Marian Seldes Remembering Marlon Brando



Interview with Marian Seldes
Conducted by James Grissom
New York City
2004


What did I say to Marlon [Brando]? Those calls came so suddenly, and they were so sad, a man--a boy, really--in the night, needing a friend. I never consoled him by telling him that he was a brilliant and beautiful actor, because I knew he would reject that. That would have been too easy, something a stranger would say. I loved him so: He was such an important part of my young life, and I watched him in everything, even if it was one of the late shows in the theatres we went to after our performances. All of us actors would do our plays and then head to a theatre to see films. It was like a dream. Walking home at two in the morning--we felt safe always then--thinking and talking about what he had done. Yes, we can all love him for that work, but I felt he was calling us--calling me--to see if he, as a man, was loved and mattered.

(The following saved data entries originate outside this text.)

-- ==== Sys2Proof/Machine/TimeBase.lean ====
section
/-!
DEFINITION. Legal time, its sources, corrections and the site time reference (spec/02).
-/

namespace Sys2Proof.Machine

open Sys2Proof

/-- Clock states (Table 2.3): 0 FREERUN_UNSET, 1 FREERUN, 2 LOCKING, 3 LOCKED, 4 HOLDOVER, 5 HOLDOVER_EXT,
6 TWIN_FOLLOW. -/
def State.clk (s : State) : Nat := s.fld TIME_STATUS_STATE

/-- Change the part of the clock that no register holds. -/
def State.updTim (s : State) (f : TimeSt → TimeSt) : State := { s with tim := f s.tim }

/-- clockClass of a state (Table 2.3); none where it is not announced. -/
def clkClass : Nat → Option Nat
  | 3 => some 6 | 4 => some 7 | 5 => some 187 | 6 => none | _ => some 248

/-- Change the clock state, with a value of VALID: E:0x0101, and the announced clockClass follows; holdover starts its estimate at 0 on
entry from LOCKED (R37, R40). Where none is announced, in TWIN_FOLLOW, TIME_STATUS.CLKCLASS keeps its value (DESIGN CHOICE, log entry
68). -/
def State.setClkV (s : State) (new : Nat) (valid : Bool) : State :=
  if s.clk = new then s
  else
    let old := s.clk
    let s := (s.setFld TIME_STATUS_STATE new).setFlag TIME_STATUS_VALID valid
    let s := match clkClass new with
      | some c => s.setFld TIME_STATUS_CLKCLASS c
      | none => s
    let s := s.iff (old == 3 && new == 4) (·.updTim fun t =>
      { t with holdAcc := 0, zcEntry := t.zcNow, zcMoved := false })
    let s := s.iff (new != 4 && new != 5) (·.setFld TIME_HOLD_ERR_ERR_NS 0)
    s.event 0x0101 [old, new]

/-- Change the clock state, with the VALID that Table 2.3 gives it. -/
def State.setClk (s : State) (new : Nat) : State := s.setClkV new (new != 0)

/-- The step limit in ns (R42). -/
def State.stepLimit (s : State) : Int := (s.fld TIME_CTRL_STEP_LIMIT * sec : Nat)

/-- Largest slew increment in ns: SLEW_RATE × 1 ms (R42). -/
def State.slewMax (s : State) : Int := (s.fld TIME_CTRL_SLEW_RATE : Nat)

/-- The next slew increment of a remaining correction. -/
def State.slewInc (s : State) (left : Int) : Int := clampI (-s.slewMax) s.slewMax left

/-- The UTC offset in force. -/
def State.utcOfs (s : State) : Int := s.fldS TIME_UTC_UTC_OFS

/-- The offset after the pending leap second (R34). -/
def State.leapOfs (s : State) : Int := if s.flag TIME_LEAP_DIR then s.utcOfs - 1 else s.utcOfs + 1

/-- The instant T of the pending leap second on the count (R34). -/
def State.leapAt (s : State) : Int := ((s.fld TIME_LEAP_AT_DAY + 1 : Nat) * 86400 + s.leapOfs) * 1000000000

/-- Fix the count and the offset that the next SF tick will carry (R57). -/
def State.fixNext (s : State) : State :=
  let inc := if s.flag TIME_STATUS_SLEWING then s.slewInc s.tim.slewLeft else 0
  let nc := ((s.tim.count + s.tim.sfLen : Nat) + inc).toNat
  let ofs := if s.fld TIME_LEAP_AT_DAY ≠ 0 ∧ s.leapAt ≤ nc then s.leapOfs else s.utcOfs
  { s with linkc := { s.linkc with nextCount := nc, nextOfs := enc 16 ofs } }

/-- Length of the SF in progress, by the count at the tick that opened it: with no link aligned it ends at a whole millisecond
of the count, never before 1 ms; a realignment raises E:0x0109, once for the SF (R44). -/
def State.realign (s : State) : State :=
  let len := if s.anyAligned then ms else ms + (ms - s.tim.count % ms) % ms
  let first := s.tim.sfLen == ms && len != ms
  (s.updTim fun t => { t with sfLen := len }).iff first fun s => s.event 0x0109 []

/-- PPS_OUT runs (R47). -/
def State.ppsOut (s : State) : Bool :=
  s.flag TIME_CTRL_PPS_EN && (s.clk == 1 && s.flag TIME_CTRL_PPS_FREE || decide (2 ≤ s.clk))

/-- PPS_OUT rises at a whole TAI second of the count that an advance from the count `old` on has reached, once: an increment that takes
the count back over it lets it rise no second time (R47). -/
def State.ppsRise (s : State) (old : Nat) : State :=
  let k := s.tim.count / sec
  s.iff (s.ppsOut && decide (old / sec < k) && s.tim.ppsRose != some k) fun s =>
    s.updTim fun t => { t with ppsRose := some k, ppsCount := t.ppsCount + 1 }

/-- Advance the count and every running timer by a slew increment; PPS_OUT rises where it reaches a whole second (R33, R35, R47). -/
def State.advanceBy (s : State) (inc : Int) : State :=
  let old := s.tim.count
  State.ppsRise { s with
    timers := s.timers.map fun p => (p.1, ((p.2 : Int) + inc).toNat)
    tim :=
      { s.tim with
        count := ((s.tim.count : Int) + inc).toNat, life := ((s.tim.life : Int) + inc).toNat, floor := s.now } } old

/-- Accept a correction: it is applied at the first SF tick that follows (R42); a new offset of 0 ends a slew (R43). -/
def State.acceptCorr (s : State) (c : Int) (gnss : Bool) : State :=
  if c = 0 && !s.flag TIME_STATUS_SLEWING then s else s.updTim fun t => { t with corr := some c, corrDue := false, corrGnss := gnss }

/-- A PPS that is invalid or missing: runs are broken, and the third takes LOCKED to HOLDOVER (R37, R38). -/
def State.badPps (s : State) : State :=
  let s := (s.setFlag TIME_STATUS_GNSS_OK false).updTim fun t =>
    { t with missRun := t.missRun + 1, goodRun := 0, farRun := 0, r39Run := 0, edge := none }
  s.iff (s.clk == 3 && decide (3 ≤ s.tim.missRun)) (·.setClk 4)

/-- An invalid PPS or message raises E:0x0105 (R38). -/
def State.invalidPps (s : State) : State := s.badPps.event 0x0105 []

/-- An offset within the step limit: states of Table 2.3 and the lock criterion, and the correction (R37, R42). -/
def State.ppsWithin (s : State) (ofs : Int) : State :=
  let good := decide (ofs.natAbs ≤ 100)
  let far := decide (1000 < ofs.natAbs)
  let s := s.updTim fun t =>
    { t with
      r39Run := 0, r39Told := false
      goodRun := if good then t.goodRun + 1 else 0
      farRun := if far then t.farRun + 1 else 0 }
  let s := if s.clk == 0 || s.clk == 1 || s.clk == 4 || s.clk == 5 then
      (s.setClk 2).updTim fun t => { t with goodRun := b2n good, farRun := 0 }
    else if s.clk == 2 then s.iff (decide (60 ≤ s.tim.goodRun)) fun s => (s.setClk 3).updTim fun t => { t with farRun := 0 }
    else if s.clk == 3 then s.iff (decide (3 ≤ s.tim.farRun)) fun s => (s.setClk 2).updTim fun t => { t with goodRun := 0 }
    else s
  s.acceptCorr ofs false

/-- An offset beyond the step limit: ten consecutive PPS that agree within 1 µs confirm it (R39). -/
def State.ppsBeyond (s : State) (ofs : Int) : State :=
  let t := s.tim
  let lo := min t.r39Lo ofs
  let hi := max t.r39Hi ofs
  let agree := decide (0 < t.r39Run ∧ hi - lo ≤ 1000)
  let run := if agree then t.r39Run + 1 else 1
  let s := s.updTim fun t =>
    { t with
      r39Run := run, r39Lo := if agree then lo else ofs, r39Hi := if agree then hi else ofs
      goodRun := 0, farRun := t.farRun + 1 }
  let s := if s.tim.r39Told then s else (s.updTim fun t => { t with r39Told := true }).event 0x0106 []
  if 10 ≤ run then (s.acceptCorr ofs true).updTim fun t => { t with r39Run := 0, r39Told := false } else s

/-- A valid PPS at count `e` with the offset measured (R37 to R39). -/
def State.validPps (s : State) (e : Nat) (ofs : Int) : State :=
  let s := (s.setFlag TIME_STATUS_GNSS_OK true).setFldS TIME_OFFSET_OFS_NS ofs
  let s := s.updTim fun t => { t with missRun := 0, lastPps := some e, edge := none }
  if (ofs.natAbs : Int) ≤ s.stepLimit then s.ppsWithin ofs else s.ppsBeyond ofs

/-- GNSS governs the count: enabled, and not the standby of a twin pair. -/
def State.gnssOn (s : State) : Bool := s.flag TIME_CTRL_GNSS_EN && s.clk != 6

/-- The middle of the window in which the next edge is expected; none where any instant is accepted (R38). -/
def State.ppsWindow (s : State) : Option Nat :=
  match s.tim.lastPps with
  | some p => if s.tim.missRun < 3 then some (p + (s.tim.missRun + 1) * sec) else none
  | none => none

/-- GNSS_PPS_EDGE: a rising edge at the given count. An earlier edge without a message is invalid; an edge outside the
window is invalid (R38); it clears GNSS_OK and raises E:0x0105, and breaks no run and counts as no PPS: the PPS of that second
counts once, when its window ends without an edge (DESIGN CHOICE, log entry 51). -/
def execGnssPpsEdge (at_ : Nat) (s : State) : Host.Outcome State Fault Refusal :=
  s.live (if s.gnssOn then
    let s := s.iff s.tim.edge.isSome (·.invalidPps)
    let inside := match s.ppsWindow with
      | none => true
      | some w => decide (w ≤ at_ + ms ∧ at_ ≤ w + ms)
    let leap := if s.fld TIME_LEAP_AT_DAY = 0 then none else some (s.fld TIME_LEAP_AT_DAY, s.leapOfs)
    if inside then s.updTim fun t => { t with edge := some at_, edgeOfs := s.utcOfs, edgeLeap := leap }
    else (s.setFlag TIME_STATUS_GNSS_OK false).event 0x0105 []
  else s)

/-- A message's day and second are acceptable (R38): 23:59:60 only on the day of a pending positive leap second,
23:59:59 not on the day of a pending negative one, nor once that one has skipped it. -/
def State.msgDayOk (s : State) (m : GnssMsg) : Bool :=
  let leapDay := s.fld TIME_LEAP_AT_DAY != 0 && s.fld TIME_LEAP_AT_DAY == m.day
  if m.sec = 86400 then leapDay && !s.flag TIME_LEAP_DIR
  else if m.sec = 86399 then !(leapDay && s.flag TIME_LEAP_DIR) && s.tim.skipDay != some m.day
  else decide (m.sec < 86400)

/-- The UTC offset under which a message is converted: the one in force at its edge, and after the end of a leap second's day the
new one, which the edge at T may be ahead of the tick that applies it (R38). -/
def State.msgOfs (s : State) (m : GnssMsg) : Int :=
  match s.tim.edgeLeap with
  | some (day, ofs) => if day < m.day then ofs else s.tim.edgeOfs
  | none => s.tim.edgeOfs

The theatre is my life and my religion and my drug, yes, but it is people I love the most, and I embrace them and love them as I move about them. I want them to live well and be happy, and that is how I would talk to Marlon. I would remind him that he was loved and needed, and we always come back to that term Tennessee [Williams] gave you: to matter. I let him know that he mattered, and I let him know that I was here for him, we were here for him, listening and writing and remembering.

They say he's gone now, but he isn't. We will continue to love him, and so he will continue to live.